/-! Units (R169, R186, R387). -/

/-- Units that were blocked look at their words again. -/
def State.unblocked (s : State) : State := { s with units := s.units.map fun u => { u with blocked := false } }

/-- Whether a datapath may choose a unit. -/
def IssueUnit.ready (u : IssueUnit) : Bool := u.live && !u.stopped && !u.blocked

/-- The entry that comes first by several keys, the first key counting most. -/
def leastOf : List (Nat → Nat) → List Nat → Option Nat
  | [], l => l.head?
  | k :: ks, l => (leastBy k l).bind fun x => leastOf ks (l.filter fun y => k y == k x)

/-- What makes a unit the older one: its stamp, then its group, its issue-group index and its lowest lane (R386). Two units that
folds of one group formed in one clk go by the number of their folds: DESIGN CHOICE (log 52). -/
def State.ageKeys (s : State) : List (Nat → Nat) :=
  [fun u => (s.unitAt u).stamp, fun u => (s.unitAt u).group, fun u => (s.unitAt u).rank,
    fun u => (((s.unitAt u).lanes.head?).map Prod.fst).getD 0]

/-- The unit that a datapath tries next (R387): expired ones in the order in which they expired, else the highest PRIO; the
oldest among equals. One whose word turns out to be blocked is passed over. -/
def State.choose (s : State) (path : Nat) : Option Nat :=
  let us := allPos (fun (u : IssueUnit) => u.ready && u.path == path) s.units
  (leastOf ((fun u => ((s.unitAt u).expired).getD 0) :: s.ageKeys) (us.filter fun u => (s.unitAt u).expired.isSome)).or
    (leastOf ((fun u => 3 - (s.recordOf (s.unitAt u).group).prio) :: s.ageKeys) us)

/-- The next datapath that has a unit to try and has not issued in this clk. -/
def State.nextPath (s : State) : Option Nat :=
  leastBy id ((s.units.filter fun u => u.ready && !s.taken.contains u.path).map IssueUnit.path)

/-- The datapaths that have issued in a clk once a word has: prefixes issue with their word (R387). -/
def takenBy (i : Instr) (path : Nat) (taken : List Nat) : List Nat := if isPrefix i then taken else path :: taken

/-- The turn of a unit: it stops where a debugger waits for it, fetches its clause where it has none, and performs its next
word. -/
def State.wordPlan (s : State) (u : Nat) : Plan :=
  let s1 := { s with cur := u }
  let path := s1.unit.path
  if s1.unit.stopAsk.isSome && s1.unit.atStop then .run s1 (.unitStop u)
  else
    let s2 := if s1.unit.words = [] then s1.issueClause else s1
    if s2.unit.ready && s2.unit.words != [] then
      match s2.unit.instrAt s2.unit.idx with
      | .ok i => .run { s2 with taken := takenBy i path s2.taken } i
      | .error _ => .rest { s2.illegalWord with taken := path :: s2.taken }
    else .rest s2

/-- What a unit would do with its word, tried out: the state in which it has looked. -/
def State.trial (s : State) (u : Nat) : State :=
  let s1 := { s with cur := u }
  let s2 := if s1.unit.words = [] then s1.issueClause else s1
  if s2.unit.blocked || s2.unit.words == [] then s2
  else
    match s2.unit.instrAt s2.unit.idx with
    | .error _ => s2
    | .ok i =>
      match exec i s2 with
      | .next t => t
      | _ => s2

/-- A blocked unit at the start of a clk: it stays blocked while its word is and has nothing to send, and a thread that R186 held,
also one of a unit that its datapath has not tried since, is runnable from now on if the word holds it no more. A unit that a debugger
waits for may stop. -/
def State.lookAgain (s : State) (u : Nat) : State :=
  let x := s.unitAt u
  if !x.live || (!x.blocked && x.lanes.all fun p => !(s.thr p.2).waits) then s
  else
    let open_ := s.updUnit u fun y => { y with blocked := false }
    let t := open_.trial u
    let y := t.unitAt u
    if y.blocked && y.lanes == x.lanes && t.nextId == s.nextId && !(x.stopAsk.isSome && x.atStop) then
      s.each x.lanes fun p z => { z with since := (t.thr p.2).since, waits := (t.thr p.2).waits }
    else open_.wake u

/-! Events that are due. -/

/-- The weight stores' refresh (R228, R229). -/
def State.dueRefresh (s : State) : Option Instr :=
  (List.range 4).findSome? fun d =>
    if s.slotDue d then some (.wsRefreshSlot d) else if s.busyDue d then some (.wsRefreshBusyEnd d) else none

/-- Folds that form (R172): within 8 clk from when they could, sooner by a free choice; where more of a core could form than
a clk allows, so much sooner. -/
def State.dueFold (s : State) : Option Instr :=
  s.folds.findSome? fun f =>
    match s.nextFold f.core with
    | none => none
    | some g =>
      let ready := s.folds.filter fun x => x.core == f.core && (s.foldFull x || s.foldAged x)
      if s.pick f.core 2 = 0 || ready.any (fun x => decide (7 ≤ s.foldReady x + ready.length / 4)) then
        some (if s.foldFull g then .foldForm g.core g.num else .foldAgeLimit g.core g.num)
      else none

/-- Threads that have a pre-emption trap to take (R403). -/
def State.dueTrap (s : State) : Option Instr :=
  let there := fun t => s.units.any (fun u => u.live && u.lanes.any fun p => p.2 == t) || s.folds.any fun f => f.threads.contains t
  ((List.range s.threads.length).find? fun t =>
    s.trapDue t && there t).map .preemptionTrap

/-- Units that expire (R187). -/
def State.dueUnit (s : State) : Option Instr :=
  ((List.range s.units.length).find? fun u => s.expires (s.unitAt u)).map .unitExpired

/-- What firmware and the energy counters do at fixed times (R451, R479, R489). -/
def State.dueClock (s : State) : Option Instr :=
  if (s.ticks + 1) * 1024 ≤ s.clk then some .energyTick
  else if s.bar0.booted && (s.health.stale || decide (s.health.genAt + 100000000 * wallNs ≤ s.wall)) then some .healthBlockUpdate
  else if s.bar0.booted && decide ((s.health.powerGen + 1) * 10000000 * wallNs ≤ s.wall) then some .powerBlockUpdate
  else none
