/-! The machine as a whole. -/

/-- A step runs the instruction that its unit's bytes decode to. Where no event is due and a datapath's turn comes, from the agenda
or of itself, and chooses a unit that is not to stop there, step is exec of the instruction at the unit's word, with that unit at
issue and its datapath taken for this clk; what `settle` adds is that the datapath of a word that is blocked is not. A unit
without a clause in force fetches it first: its words are the ones that fetching at the header gives, one after the other, and
its word is the first. A prefix issues with its word: it takes neither the datapath nor its turn. A word that is no instruction traps
(R63, R65, R83, R84, R387; the agenda and settle are the model's own, log 1, and the SCOPE of a resumed word is log 19). -/
def Obligations.StepRunsTheDecodedInstruction : Prop :=
  ∀ (s s1 : State) (u : Nat), s.bump.due = none →
    ((∃ path r, s.agenda = ⟨0, .turn path⟩ :: r ∧ s1 = { s.bump with agenda := r } ∧ path ∉ s.taken ∧
        s1.choose path = some u) ∨
      ((s.agenda = [] ∨ ∃ x r, s.agenda = x :: r ∧ x.dt ≠ 0) ∧ s1 = s.bump ∧ s1.nextPath.bind s1.choose = some u)) →
    let s2 : State := { s1 with cur := u }
    let l := (s2.team (s2.grp s2.unit.group).team).launch
    let at_ := fun (k : Nat) => s2.fetchWord l (wordAddr s2.unit.hdr k).toNat
    (s2.unit.stopAsk.isSome = false ∨ s2.unit.atStop = false) →
    (s2.unit.words ≠ [] → s2.unit.ready = true →
      (∀ i, s2.unit.instrAt s2.unit.idx = .ok i →
        step s = settle (exec i { s2 with
          taken := takenBy i s2.unit.path s2.taken, agenda := if isPrefix i then s.agenda else s2.agenda })) ∧
      (∀ e, s2.unit.instrAt s2.unit.idx = .error e →
        step s = .next { s2.illegalWord with taken := s2.unit.path :: s2.taken })) ∧
    (s2.unit.words = [] → s2.unit.waited = false → s2.unit.lanes ≠ [] → ∀ ws m, s2.fetchClause l s2.unit.hdr = .ok (ws, m) →
      (ws.length = 1 + bits (ws.headD 0).toNat 28 4 ∧ ∀ k < ws.length, at_ k = .ok ((ws[k]?).getD 0)) ∧
      (s2.unit.idx ≤ m → bit (ws.headD 0).toNat 8 = false →
        let hdr := bits s2.unit.hdr.toNat 0 57
        let s3 := (s2.noteTlbs (s2.ctx (s2.launch l).ctx) [hdr, hdr + 4 * (ws.length - 1)]).updUnit u fun x =>
          { x with words := ws, instrs := m, waited := true, idx := max 1 x.idx, scope := x.scope.or (scopeBefore ws x.idx) }
        ∀ i, s3.unit.ready = true → s3.unit.instrAt s3.unit.idx = .ok i →
          step s = settle (exec i { s3 with
            taken := takenBy i s3.unit.path s3.taken, agenda := if isPrefix i then s.agenda else s3.agenda })))

/-- The other steps. An event that is due comes before anything else; an agenda item performs its event, and one that names an
instruction word as an event is a fault of the agenda; with an empty agenda and no word left to try, each piece of work under way
moves once, and then the clk ends (R387; the agenda and the order of the work are the model's own, log 1). -/
def Obligations.StepPerformsEventsAndPassesTime : Prop :=
  ∀ (s : State),
    (∀ i, s.bump.due = some i → step s = settle (exec i s.bump)) ∧
    (s.bump.due = none →
      (∀ i r, s.agenda = ⟨0, .event i⟩ :: r →
        (encode i = none → step s = settle (exec i ({ s.bump with agenda := r } : State).unblocked)) ∧
        (encode i ≠ none → step s = .fault .notAnEvent)) ∧
      (s.agenda = [] → s.bump.issuePlan = none →
        (∀ i r, s.work = i :: r → step s = settle (exec i { s.bump with work := r })) ∧
        (s.work = [] → step s = .next s.bump.nextClk ∧ s.bump.nextClk.clk = s.clk + 1)))

/-- Words written out from the spec's encodings decode to the instructions that they stand for: one of each class of clauses,
with the literals behind it. -/
def Obligations.WordsDecodeAsTheSpecWritesThem : Prop :=
  decodeWord .alu 0x70101017 [] = .ok (.lea (.v 4) (.v 2) (.v 1) 3 true, []) ∧
  decodeWord .alu 0x8053F050 [0x64] = .ok (.icmp 2 .ltN (.lit 0x64) (.v 5) 0, []) ∧
  decodeWord .sys 0x00000100 [] = .ok (.srd (.v 0) 1 0, []) ∧
  decodeWord .sys 0x00300E00 [] = .ok (.srd (.v 12) 0x0E 0, []) ∧
  decodeWord .sys 0x020C0800 [] = .ok (.swr (.v 3) 8 0, []) ∧
  decodeWord .sys 0x24000000 [] = .ok (.haltThread, []) ∧
  decodeWord .sys 0x25800000 [] = .ok (.haltPark, []) ∧
  decodeWord .sys 0x26000070 [] = .ok (.mark 7 0, [])

/-- Decoding the words that an instruction encodes to gives it back, with every operand at every value, and leaves what stands
behind its literals; the word fits 32 bits, and its literal count is that of its bits (R63 to R70, R83). -/
def Obligations.DecodeEncodeRoundTrip : Prop :=
  ∀ (i : Instr) (e : Enc) (rest : List Word), i.wf = true → encode i = some e →
    e.word < 2 ^ 32 ∧ litCount e.cls e.word = e.lits.length ∧
    decodeWord e.cls e.word (e.lits ++ rest) = .ok (i, rest)

/-- Every step keeps the three memories in canonical form, whatever instruction or event it performs (log 3). -/
def Obligations.StepKeepsMemoryCanonical : Prop :=
  ∀ s t : State, MemoryInv s → step s = .next t → MemoryInv t

/-- What reset leaves, as the spec gives it: sr.clk and the slices' write counters at 0, no save-routine entry, no frame
completed, the control registers of BAR 0 at 0, no pod number, a power limit of 3,200 W, and the counts of the health and power
blocks at 0; the memories are in canonical form and the clock in its range; and without a save-routine entry the dispatcher
pre-empts no team (R228, R337, R391, R435, R449, R479, R486, R487; that no context, launch or thread exists is R6; STATUS.BOOTED
is as after a boot that has succeeded, log 6). -/
def Obligations.ResetLeavesTheSpecsValues : Prop :=
  let s := State.reset
  let b := s.bar0
  s.clk = 0 ∧ s.slices.length = 192 ∧ (∀ x ∈ s.slices, x.count = 0) ∧ s.saveEntry = none ∧
  s.dies.length = 4 ∧ (∀ d ∈ s.dies, d.frames = 0) ∧ b.faccept = 0 ∧ b.ferr = false ∧ b.committed = false ∧
  b.fabricUp = false ∧ b.cqRing = 0 ∧ b.cqTail = 0 ∧ b.cqCtl = 0 ∧ b.podnum = none ∧ b.gkgen = 0 ∧ b.rcvBusy = false ∧
  b.rcvFail = false ∧ s.fw.limit = 3200 ∧ s.health.gen = 0 ∧ s.health.powerGen = 0 ∧ s.ctxs = [] ∧ s.launches = [] ∧
  s.teams = [] ∧ s.groups = [] ∧ s.threads = [] ∧ s.units = [] ∧ MemoryInv s ∧ PowerInv s ∧
  ∀ (t : State) (l c k : Nat), t.saveEntry = none →
    exec (.priorityPreempt l c) t = .next t ∧ exec (.timeSliceExpiry k c) t = .next t

/-- The frame of the words that only compute: where such a word leaves a next state in which no thread of its unit has taken a
trap or ended, nothing has changed but its own results; every byte of memory reads as before (R14, R42, R72, R73). -/
def Obligations.ComputingWordsChangeOnlyTheirResult : Prop :=
  ∀ (s t : State) (i : Instr) (r : Result), resultOf i = some r → exec i s = .next t → UnitOk s → Untraced s →
    (∀ p ∈ s.unit.lanes, (s.thr p.2).hmode = 0 ∧ (s.thr p.2).life = .live ∧ (t.thr p.2).hmode = 0 ∧ (t.thr p.2).life = .live) →
    OnlyResult s t r

/-- What a word's operands trap on: a register outside the launch's budget, or a pair that starts at an odd one, is CLASS 1
CODE 3; a failed register gives the class and code of its failure; a misaligned load is CLASS 5 CODE 1 with its address. In a
program the thread goes on at HANDLER with the word as its resume point, and no byte of memory changes; in a handler it is a
double fault, which ends the group (R71, R86, R182, R258, R398 to R401). -/
def Obligations.OperandFaultsEnterTheHandler : Prop :=
  ∀ (s : State) (i : Instr) (f : Trap) (p : Nat × Nat), UnitOk s → Untraced s → s.unit.rep = none → s.unit.lanes = [p] →
    s.parts 0 = [p] →
    ((∃ d a b, i = .add d a b 0 ∧ [dstUse d 1 false, srcUse a 1 2, srcUse b 1 1].any
        (fun u => u.bad none (s.grp s.unit.group).budget) = true ∧ f = { cls := 1, code := 3 }) ∨
      (∃ d a b, i = .add64 d a b 0 ∧ [dstUse d 2 false, srcUse a 2 2, srcUse b 2 1].any
        (fun u => u.bad none (s.grp s.unit.group).budget) = true ∧ f = { cls := 1, code := 3 }) ∨
      (∃ d k e, i = .mov d (.v k) 0 ∧ Issues s 0 [dstUse d 1 false] ∧ k < (s.grp s.unit.group).budget ∧ k < 96 ∧
        (s.thr p.2).reg k = .failed e ∧ f = e.readTrap) ∨
      (∃ d a b t place, i = .ld d a b t false ∧ Issues s 0 [fillUse d t.words, srcUse a 2 2, srcUse b 1 1] ∧
        s.atomicDue p.2 = false ∧ s.xlate s.unitCtx (s.globVa p a b).toNat 1 = .ok place ∧
        (s.globVa p a b).toNat % memBytes t ≠ 0 ∧ f = { cls := 5, code := 1, addr := s.globVa p a b, access := 1 })) →
    ((s.thr p.2).hmode = 0 → s.targetBad (launchAt s p) (s.ctxOf p.2).handler = false →
      ∃ t, exec i s = .next t ∧ SameMemory s t ∧ t.fly = s.fly ∧ (t.thr p.2).hmode = 1 ∧
        (t.thr p.2).resume = resumeOf s.unit.hdr s.unit.idx ∧ (t.thr p.2).v = (s.thr p.2).v ∧
        StandsAt t p (s.ctxOf p.2).handler ∧
        (t.thr p.2).frec = ({ s.infoOf p.2 with
          pc := s.pc, cls := f.cls, code := f.code, addr := f.addr, access := f.access, aux := f.aux,
          rep := (s.thr p.2).repcount, resume := resumeOf s.unit.hdr s.unit.idx } : FaultInfo).words) ∧
    ((s.thr p.2).hmode ≠ 0 →
      ∃ t, exec i s = .next t ∧ ∀ k < s.threads.length, (s.thr k).group = s.unit.group → (t.thr k).life = .exited)

end
end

******

**Task goal:** From the opening line of the data above through the line that contains "choose a unit. -/", please print each line as it stands and only those lines.

**Written reply:**
/-! Units (R169, R186, R387). -/

/-- Units that were blocked look at their words again. -/
def State.unblocked (s : State) : State := { s with units := s.units.map fun u => { u with blocked := false } }

/-- Whether a datapath may choose a unit. -/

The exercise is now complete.